* [Exercise prompt]: Please copy exactly the lines from the top of the data through the line containing "goes on. -/", and nothing else.

* [Available records]:
-- ==== Sys2Proof/Laws/Ops.lean ====
section
/-! SUPPORT. One lemma per shared operation that says once all it can do, so that no later proof unfolds it. -/

namespace Sys2Proof.Machine

/-! ## Ends of a step -/

theorem advance_eq (s : State) : advance s = .next (s.setPc (s.pc + 2)) := rfl

theorem jumpTo_eq (target : Nat) (s : State) : jumpTo target s = .next (s.setPc (BitVec.ofNat 16 target)) := rfl

theorem skipIf_eq (c : Bool) (s : State) : skipIf c s = .next (s.setPc (if c then s.pc + 4 else s.pc + 2)) := rfl

theorem waitHere_eq (s : State) : waitHere s = .next s := rfl

theorem raiseFault_eq (k : FaultKind) (op : Option Word) (a : Option Nat) (s : State) :
    raiseFault k op a s = .next (s.setFault (some ⟨k, s.pc, op, a⟩)) := rfl

theorem raiseIn_eq (i : Instr) (k : FaultKind) (a : Option Nat) (s : State) :
    raiseIn i k a s = .next (s.setFault (some ⟨k, s.pc, some (encode i), a⟩)) := rfl

/-- A guarded meaning either raises the failure its check found or goes on. -/
theorem guarded_cases {i : Instr} {check : Option AccessFault} {k : State → Result} {s t : State}
    (h : guarded i check k s = .next t) :
    (∃ f, check = some f ∧ t = s.setFault (some ⟨f.kind, s.pc, some (encode i), some f.addr⟩)) ∨
    (check = none ∧ k s = .next t) := by
  cases check with
  | none => exact .inr ⟨rfl, h⟩
  | some f =>
    refine .inl ⟨f, rfl, ?_⟩
    simp only [guarded, raiseIn_eq, Host.Outcome.next.injEq] at h
    exact h.symm

/-! ## The stack (10_state.md R29) -/

theorem push_of_lt {s : State} (w : Word) (h : s.sp.val < 16) :
    push w s = some (s.setStack (s.stack.set s.sp.val w h) ⟨s.sp.val + 1, by omega⟩) := by
  simp only [push, h, dite_true]

theorem push_full {s : State} (w : Word) (h : s.sp = 16) : push w s = none := by
  have : ¬ s.sp.val < 16 := by rw [h]; decide
  simp only [push, this, dite_false]

theorem pop_of_pos {s : State} (h : s.sp.val ≠ 0) :
    pop s = some (s.stack[s.sp.val - 1], s.setStack s.stack ⟨s.sp.val - 1, by omega⟩) := by
  simp only [pop, h, dite_false]

theorem pop_empty {s : State} (h : s.sp = 0) : pop s = none := by
  have : s.sp.val = 0 := by rw [h]; rfl
  simp only [pop, this, dite_true]

/-! ## Address checks (20_memory.md R54, R55, R59) -/

/-- What CheckRead finds: nothing when the range is empty or ends by 0xFFF, else the lowest address past it. -/
theorem checkRead_eq (lo n : Nat) :
    checkRead lo n = if n = 0 ∨ lo + n ≤ 4096 then none else some ⟨.outOfBounds, max lo 4096⟩ := by
  induction n generalizing lo with
  | zero => simp [checkRead, firstFailure]
  | succ n ih =>
    have e : checkRead lo (n + 1) = match resolveRead lo with
      | some f => some f
      | none => checkRead (lo + 1) n := rfl
    rw [e, ih]
    by_cases h : lo > 4095
    · have hr : resolveRead lo = some ⟨.outOfBounds, lo⟩ := by simp [resolveRead, h]
      have h2 : ¬ (n + 1 = 0 ∨ lo + (n + 1) ≤ 4096) := by omega
      have h3 : max lo 4096 = lo := by omega
      simp only [hr, h2, h3, if_false]
    · have hr : resolveRead lo = none := by simp [resolveRead, h]
      by_cases h2 : lo + (n + 1) ≤ 4096
      · have h3 : n = 0 ∨ lo + 1 + n ≤ 4096 := by omega
        simp only [hr, h2, h3, or_true, if_true]
      · have h3 : ¬ (n = 0 ∨ lo + 1 + n ≤ 4096) := by omega
        have h4 : ¬ (n + 1 = 0 ∨ lo + (n + 1) ≤ 4096) := by omega
        have h5 : max (lo + 1) 4096 = max lo 4096 := by omega
        simp only [hr, h3, h4, h5, if_false]

/-- What CheckWrite finds: a start in the closed font region, else the lowest address past 0xFFF. -/
theorem checkWrite_eq (p : Config.FontWritePolicy) (lo n : Nat) :
    checkWrite p lo n =
      if n = 0 then none
      else if p = .fault ∧ lo ≤ 0x4F then some ⟨.fontWrite, lo⟩
      else if lo + n ≤ 4096 ∧ (p = .allow ∨ 0x4F < lo) then none
      else some ⟨.outOfBounds, max lo 4096⟩ := by
  induction n generalizing lo with
  | zero => simp [checkWrite, firstFailure]
  | succ n ih =>
    have e : checkWrite p lo (n + 1) = match resolveWrite p lo with
      | some f => some f
      | none => checkWrite p (lo + 1) n := rfl
    have hn : ¬ n + 1 = 0 := Nat.succ_ne_zero n
    rw [e, ih]
    by_cases hf : p = .fault ∧ lo ≤ 0x4F
    · have hlo : ¬ lo > 4095 := by omega
      have hr : resolveWrite p lo = some ⟨.fontWrite, lo⟩ := by simp [resolveWrite, hlo, hf]
      rw [hr, if_neg hn, if_pos hf]
    · have hok : p = .allow ∨ 0x4F < lo := by
        cases p with
        | allow => exact .inl rfl
        | fault => exact .inr (by by_contra hc; exact hf ⟨rfl, by omega⟩)
      have hf' : ¬ (p = .fault ∧ lo + 1 ≤ 0x4F) := fun hc => hf ⟨hc.1, by omega⟩
      have hok' : p = .allow ∨ 0x4F < lo + 1 := hok.imp_right (by omega)
      by_cases h : lo > 4095
      · have hr : resolveWrite p lo = some ⟨.outOfBounds, lo⟩ := by simp [resolveWrite, h]
        have h2 : ¬ lo + (n + 1) ≤ 4096 := by omega
        have h3 : max lo 4096 = lo := by omega
        simp only [hr, hn, hf, h2, h3, false_and, if_false]
      · have hr : resolveWrite p lo = none := by simp [resolveWrite, h, hf]
        by_cases h2 : lo + (n + 1) ≤ 4096
        · have h3 : lo + 1 + n ≤ 4096 := by omega
          simp only [hr, hn, hf, hf', h2, h3, hok, hok', and_self, if_false, if_true, ite_self]
        · have h3 : ¬ lo + 1 + n ≤ 4096 := by omega
          have h4 : ¬ n = 0 := by omega
          have h5 : max (lo + 1) 4096 = max lo 4096 := by omega
          simp only [hr, hn, hf, hf', h2, h3, h4, h5, false_and, if_false]

/-! ## Runs of registers -/

theorem fillRegs_read (f : Nat → Byte) (n : Nat) (v : Vector Byte 16) (r : Reg) :
    (fillRegs f n v)[r] = if r.val < n then f r.val else v[r] := by
  induction n with
  | zero => simp [fillRegs]
  | succ n ih =>
    simp only [fillRegs, Fin.getElem_fin] at ih ⊢
    rw [Vector.getElem_setIfInBounds, ih]
    by_cases h : n = r.val
    · subst h; simp
    · by_cases h2 : r.val < n
      · have : r.val < n + 1 := by omega
        simp [h, h2, this]
      · have : ¬ r.val < n + 1 := by omega
        simp [h, h2, this]

theorem regsUpTo_length (v : Vector Byte 16) (x : Reg) : (regsUpTo v x).length = x.val + 1 := by
  have := x.isLt
  simp only [regsUpTo, List.length_take, Vector.length_toList]
  omega

theorem regsUpTo_read (v : Vector Byte 16) (x : Reg) (k : Nat) (h : k < (regsUpTo v x).length) :
    (regsUpTo v x)[k] = v[k]'(by rw [regsUpTo_length] at h; omega) := by
  simp [regsUpTo]

/-! ## The framebuffer -/

theorem pixelAt_flipPixel (fb : Framebuffer) (q r : Pixel) :
    pixelAt (flipPixel fb q) r = (pixelAt fb r ^^ decide (r = q)) := by
  obtain ⟨qx, qy⟩ := q
  obtain ⟨rx, ry⟩ := r
  by_cases hx : qx = rx
  · subst hx
    by_cases hy : qy = ry
    · subst hy
      simp [pixelAt, flipPixel]
    · have h : qy.val ≠ ry.val := fun e => hy (Fin.ext e)
      simp [pixelAt, flipPixel, h, Ne.symm hy]
  · have h : qx.val ≠ rx.val := fun e => hx (Fin.ext e)
    simp [pixelAt, flipPixel, h, Ne.symm hx]

/-- Two framebuffers with the same pixels are the same. -/
theorem Framebuffer.ext {fb fb' : Framebuffer} (h : ∀ q, pixelAt fb q = pixelAt fb' q) : fb = fb' := by
  apply Vector.ext
  intro x hx
  apply Vector.ext
  intro y hy
  exact h (⟨x, hx⟩, ⟨y, hy⟩)

/-- After a blit of distinct pixels, each listed pixel is flipped and no other. -/
theorem blit_pixel (qs : List Pixel) (hq : qs.Nodup) (fb : Framebuffer) (c : Bool) (r : Pixel) :
    pixelAt (blit qs (fb, c)).1 r = (pixelAt fb r ^^ decide (r ∈ qs)) := by
  induction qs generalizing fb c with
  | nil => simp [blit]
  | cons q qs ih =>
    obtain ⟨hn, hd⟩ := List.nodup_cons.mp hq
    rw [blit, ih hd, pixelAt_flipPixel]
    by_cases h : r = q
    · subst h; simp [hn]
    · simp [h]

/-- The flag of a blit of distinct pixels: one of them was 1 before. -/
theorem blit_collision (qs : List Pixel) (hq : qs.Nodup) (fb : Framebuffer) (c : Bool) :
    (blit qs (fb, c)).2 = (c || qs.any (pixelAt fb)) := by
  induction qs generalizing fb c with
  | nil => simp [blit]
  | cons q qs ih =>
    obtain ⟨hn, hd⟩ := List.nodup_cons.mp hq
    rw [blit, ih hd]
    have h : qs.any (pixelAt (flipPixel fb q)) = qs.any (pixelAt fb) := by
      rw [Bool.eq_iff_iff, List.any_eq_true, List.any_eq_true]
      have hp : ∀ r ∈ qs, pixelAt (flipPixel fb q) r = pixelAt fb r := fun r hr => by
        have hne : r ≠ q := fun e => hn (e ▸ hr)
        rw [pixelAt_flipPixel]; simp [hne]
      exact ⟨fun ⟨r, hr, hb⟩ => ⟨r, hr, hp r hr ▸ hb⟩, fun ⟨r, hr, hb⟩ => ⟨r, hr, (hp r hr).symm ▸ hb⟩⟩
    rw [h, List.any_cons, Bool.or_assoc]

theorem pixelAt_clearScreen (q : Pixel) : pixelAt clearScreen q = false := by
  simp [pixelAt, clearScreen]

/-! ## The keypad -/

theorem mem_pressedKeys (key : Keypad) (k : Fin 16) : k ∈ pressedKeys key ↔ key[k] = true := by
  have h : k ∈ allKeys := by revert k; decide
  simp [pressedKeys, h]

/-- A drawn key is one of the keys it is drawn from (45_input.md R242). -/
theorem drawnKey_mem (s : State) (k : Fin 16) (ks : List (Fin 16)) : drawnKey s k ks ∈ k :: ks := by
  have h : Config.freeChoice s.draws % (ks.length + 1) < (k :: ks).length := by
    simpa using Nat.mod_lt _ (Nat.succ_pos ks.length)
  rw [drawnKey, List.getD_eq_getElem _ _ h]
  exact List.getElem_mem h

end Sys2Proof.Machine
end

* [Result of the task]:
-- ==== Sys2Proof/Laws/Ops.lean ====
section
/-! SUPPORT. One lemma per shared operation that says once all it can do, so that no later proof unfolds it. -/

namespace Sys2Proof.Machine

/-! ## Ends of a step -/

theorem advance_eq (s : State) : advance s = .next (s.setPc (s.pc + 2)) := rfl

theorem jumpTo_eq (target : Nat) (s : State) : jumpTo target s = .next (s.setPc (BitVec.ofNat 16 target)) := rfl

theorem skipIf_eq (c : Bool) (s : State) : skipIf c s = .next (s.setPc (if c then s.pc + 4 else s.pc + 2)) := rfl

theorem waitHere_eq (s : State) : waitHere s = .next s := rfl

theorem raiseFault_eq (k : FaultKind) (op : Option Word) (a : Option Nat) (s : State) :
    raiseFault k op a s = .next (s.setFault (some ⟨k, s.pc, op, a⟩)) := rfl

theorem raiseIn_eq (i : Instr) (k : FaultKind) (a : Option Nat) (s : State) :
    raiseIn i k a s = .next (s.setFault (some ⟨k, s.pc, some (encode i), a⟩)) := rfl

/-- A guarded meaning either raises the failure its check found or goes on. -/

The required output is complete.